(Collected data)

------------------------------------------------------------------------

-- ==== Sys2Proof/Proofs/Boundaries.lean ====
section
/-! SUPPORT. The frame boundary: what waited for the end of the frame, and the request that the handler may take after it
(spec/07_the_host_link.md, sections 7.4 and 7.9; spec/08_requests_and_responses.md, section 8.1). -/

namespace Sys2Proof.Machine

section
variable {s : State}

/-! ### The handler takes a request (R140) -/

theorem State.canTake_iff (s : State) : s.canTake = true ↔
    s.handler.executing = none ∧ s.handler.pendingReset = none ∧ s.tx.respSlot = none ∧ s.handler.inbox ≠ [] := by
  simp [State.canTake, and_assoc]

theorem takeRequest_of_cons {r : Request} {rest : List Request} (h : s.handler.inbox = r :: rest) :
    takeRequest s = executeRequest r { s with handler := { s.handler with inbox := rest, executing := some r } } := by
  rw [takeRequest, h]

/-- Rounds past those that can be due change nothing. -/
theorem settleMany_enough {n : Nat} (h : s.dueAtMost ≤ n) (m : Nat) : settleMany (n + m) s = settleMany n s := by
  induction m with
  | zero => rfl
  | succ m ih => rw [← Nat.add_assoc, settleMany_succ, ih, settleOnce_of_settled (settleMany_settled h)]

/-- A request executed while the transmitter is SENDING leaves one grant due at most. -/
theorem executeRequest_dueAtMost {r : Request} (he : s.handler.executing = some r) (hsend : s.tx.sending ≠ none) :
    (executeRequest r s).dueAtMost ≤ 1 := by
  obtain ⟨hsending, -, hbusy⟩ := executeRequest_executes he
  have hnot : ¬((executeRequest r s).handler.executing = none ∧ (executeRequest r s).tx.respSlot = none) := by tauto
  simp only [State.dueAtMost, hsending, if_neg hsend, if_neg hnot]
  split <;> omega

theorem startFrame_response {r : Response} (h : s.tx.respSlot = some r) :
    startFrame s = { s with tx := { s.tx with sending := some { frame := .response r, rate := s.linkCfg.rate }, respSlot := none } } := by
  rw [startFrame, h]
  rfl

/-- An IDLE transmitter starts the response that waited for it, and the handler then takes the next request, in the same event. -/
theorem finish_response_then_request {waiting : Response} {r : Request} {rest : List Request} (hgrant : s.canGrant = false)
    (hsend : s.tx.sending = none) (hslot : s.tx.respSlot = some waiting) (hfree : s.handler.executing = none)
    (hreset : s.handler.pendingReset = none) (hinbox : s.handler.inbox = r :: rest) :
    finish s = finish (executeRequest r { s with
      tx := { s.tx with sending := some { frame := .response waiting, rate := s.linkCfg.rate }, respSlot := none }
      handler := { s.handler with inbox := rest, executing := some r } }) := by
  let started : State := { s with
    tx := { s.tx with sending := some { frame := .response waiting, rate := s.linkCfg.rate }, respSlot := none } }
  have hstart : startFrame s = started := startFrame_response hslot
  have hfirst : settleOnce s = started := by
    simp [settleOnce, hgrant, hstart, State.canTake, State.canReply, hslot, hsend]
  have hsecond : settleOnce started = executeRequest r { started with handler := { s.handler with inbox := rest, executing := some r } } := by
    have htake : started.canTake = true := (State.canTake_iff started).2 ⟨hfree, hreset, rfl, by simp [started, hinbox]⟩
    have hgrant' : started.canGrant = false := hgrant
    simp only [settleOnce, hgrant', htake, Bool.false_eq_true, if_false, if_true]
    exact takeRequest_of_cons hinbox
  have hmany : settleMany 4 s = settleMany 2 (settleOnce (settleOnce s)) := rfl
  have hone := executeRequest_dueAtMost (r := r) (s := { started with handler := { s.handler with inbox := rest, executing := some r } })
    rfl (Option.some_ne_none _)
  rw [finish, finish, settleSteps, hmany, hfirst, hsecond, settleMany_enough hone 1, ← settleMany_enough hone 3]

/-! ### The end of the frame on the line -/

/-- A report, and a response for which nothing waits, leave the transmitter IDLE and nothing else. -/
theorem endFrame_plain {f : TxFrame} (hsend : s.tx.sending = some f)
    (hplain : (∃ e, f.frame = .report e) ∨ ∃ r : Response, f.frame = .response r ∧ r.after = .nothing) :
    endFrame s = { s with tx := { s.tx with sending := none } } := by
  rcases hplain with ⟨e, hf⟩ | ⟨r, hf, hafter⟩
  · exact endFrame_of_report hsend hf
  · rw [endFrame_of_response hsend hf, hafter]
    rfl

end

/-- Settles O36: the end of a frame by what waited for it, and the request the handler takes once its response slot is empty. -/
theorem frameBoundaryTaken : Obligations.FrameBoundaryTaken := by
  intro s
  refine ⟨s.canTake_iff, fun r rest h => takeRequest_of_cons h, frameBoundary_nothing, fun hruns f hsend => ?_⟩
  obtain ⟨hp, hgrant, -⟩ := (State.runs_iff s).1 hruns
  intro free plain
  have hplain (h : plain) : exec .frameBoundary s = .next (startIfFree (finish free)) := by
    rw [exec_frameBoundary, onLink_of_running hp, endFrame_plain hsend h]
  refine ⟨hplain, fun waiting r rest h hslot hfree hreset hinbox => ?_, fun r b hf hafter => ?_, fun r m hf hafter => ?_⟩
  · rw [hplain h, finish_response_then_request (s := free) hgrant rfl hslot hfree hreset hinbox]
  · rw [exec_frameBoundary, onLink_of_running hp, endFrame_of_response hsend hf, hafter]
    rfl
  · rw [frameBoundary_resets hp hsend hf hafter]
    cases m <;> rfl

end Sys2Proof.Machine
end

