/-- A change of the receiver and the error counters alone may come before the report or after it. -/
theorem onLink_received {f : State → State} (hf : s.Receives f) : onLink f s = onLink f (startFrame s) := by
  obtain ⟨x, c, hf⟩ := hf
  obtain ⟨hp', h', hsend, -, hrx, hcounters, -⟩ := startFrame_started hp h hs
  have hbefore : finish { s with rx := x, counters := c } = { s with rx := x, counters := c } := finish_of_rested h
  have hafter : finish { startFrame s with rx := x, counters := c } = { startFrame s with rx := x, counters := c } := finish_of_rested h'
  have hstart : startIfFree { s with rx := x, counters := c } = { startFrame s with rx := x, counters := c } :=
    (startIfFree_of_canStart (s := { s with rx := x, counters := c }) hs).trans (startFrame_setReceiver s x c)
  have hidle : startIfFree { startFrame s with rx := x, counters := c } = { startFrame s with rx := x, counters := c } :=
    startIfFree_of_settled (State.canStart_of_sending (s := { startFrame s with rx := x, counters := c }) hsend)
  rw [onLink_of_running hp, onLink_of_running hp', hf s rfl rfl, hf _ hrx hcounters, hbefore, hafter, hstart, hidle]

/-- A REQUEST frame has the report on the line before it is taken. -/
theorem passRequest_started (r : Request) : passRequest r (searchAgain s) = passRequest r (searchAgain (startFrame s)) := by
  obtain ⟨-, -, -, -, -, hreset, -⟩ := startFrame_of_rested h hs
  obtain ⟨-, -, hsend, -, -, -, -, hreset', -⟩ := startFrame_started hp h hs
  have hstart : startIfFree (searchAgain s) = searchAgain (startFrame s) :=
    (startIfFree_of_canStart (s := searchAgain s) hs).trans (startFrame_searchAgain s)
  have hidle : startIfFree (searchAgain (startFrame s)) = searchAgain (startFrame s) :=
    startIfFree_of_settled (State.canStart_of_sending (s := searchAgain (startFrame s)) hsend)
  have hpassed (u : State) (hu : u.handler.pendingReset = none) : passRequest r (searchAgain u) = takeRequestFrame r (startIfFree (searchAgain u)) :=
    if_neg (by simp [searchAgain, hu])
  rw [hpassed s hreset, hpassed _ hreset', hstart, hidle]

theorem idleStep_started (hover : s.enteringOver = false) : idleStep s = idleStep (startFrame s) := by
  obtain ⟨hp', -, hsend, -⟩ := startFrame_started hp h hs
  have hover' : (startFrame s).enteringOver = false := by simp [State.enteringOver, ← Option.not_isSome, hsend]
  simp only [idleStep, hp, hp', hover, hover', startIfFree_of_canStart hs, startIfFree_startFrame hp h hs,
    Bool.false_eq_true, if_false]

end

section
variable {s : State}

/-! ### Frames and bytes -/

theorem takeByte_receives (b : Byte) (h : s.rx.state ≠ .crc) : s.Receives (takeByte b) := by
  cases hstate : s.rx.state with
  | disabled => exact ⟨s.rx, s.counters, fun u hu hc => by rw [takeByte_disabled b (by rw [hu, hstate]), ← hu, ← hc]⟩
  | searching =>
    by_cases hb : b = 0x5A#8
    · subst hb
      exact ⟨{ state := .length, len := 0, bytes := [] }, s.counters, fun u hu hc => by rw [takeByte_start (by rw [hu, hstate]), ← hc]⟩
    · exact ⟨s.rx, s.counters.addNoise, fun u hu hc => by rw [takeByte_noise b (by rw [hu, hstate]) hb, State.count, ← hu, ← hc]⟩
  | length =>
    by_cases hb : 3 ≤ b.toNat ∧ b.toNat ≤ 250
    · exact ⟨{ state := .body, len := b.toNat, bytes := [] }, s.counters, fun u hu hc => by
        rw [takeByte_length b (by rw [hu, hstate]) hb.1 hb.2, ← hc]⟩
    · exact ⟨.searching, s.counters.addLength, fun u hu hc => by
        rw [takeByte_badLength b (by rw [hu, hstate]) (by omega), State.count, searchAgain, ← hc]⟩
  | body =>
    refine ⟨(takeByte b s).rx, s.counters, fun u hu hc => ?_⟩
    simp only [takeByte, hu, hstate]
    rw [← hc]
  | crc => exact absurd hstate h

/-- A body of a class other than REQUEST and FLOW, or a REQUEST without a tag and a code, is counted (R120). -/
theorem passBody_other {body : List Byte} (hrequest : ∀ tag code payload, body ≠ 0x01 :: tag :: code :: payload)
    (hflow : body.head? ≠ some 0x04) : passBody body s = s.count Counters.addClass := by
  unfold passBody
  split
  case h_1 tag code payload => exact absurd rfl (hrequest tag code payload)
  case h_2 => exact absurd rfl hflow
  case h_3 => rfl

------------------------------------------------------------------------

• [Exercise aim]:
Above are some lines. Repeat exactly, and only, those from the line that has "hstate]), ← hu, ← hc]⟩" through the line that has "counted (R120). -/".

• [Expected answer]:
  | disabled => exact ⟨s.rx, s.counters, fun u hu hc => by rw [takeByte_disabled b (by rw [hu, hstate]), ← hu, ← hc]⟩
  | searching =>
    by_cases hb : b = 0x5A#8
    · subst hb
      exact ⟨{ state := .length, len := 0, bytes := [] }, s.counters, fun u hu hc => by rw [takeByte_start (by rw [hu, hstate]), ← hc]⟩
    · exact ⟨s.rx, s.counters.addNoise, fun u hu hc => by rw [takeByte_noise b (by rw [hu, hstate]) hb, State.count, ← hu, ← hc]⟩
  | length =>
    by_cases hb : 3 ≤ b.toNat ∧ b.toNat ≤ 250
    · exact ⟨{ state := .body, len := b.toNat, bytes := [] }, s.counters, fun u hu hc => by
        rw [takeByte_length b (by rw [hu, hstate]) hb.1 hb.2, ← hc]⟩
    · exact ⟨.searching, s.counters.addLength, fun u hu hc => by
        rw [takeByte_badLength b (by rw [hu, hstate]) (by omega), State.count, searchAgain, ← hc]⟩
  | body =>
    refine ⟨(takeByte b s).rx, s.counters, fun u hu hc => ?_⟩
    simp only [takeByte, hu, hstate]
    rw [← hc]
  | crc => exact absurd hstate h

/-- A body of a class other than REQUEST and FLOW, or a REQUEST without a tag and a code, is counted (R120). -/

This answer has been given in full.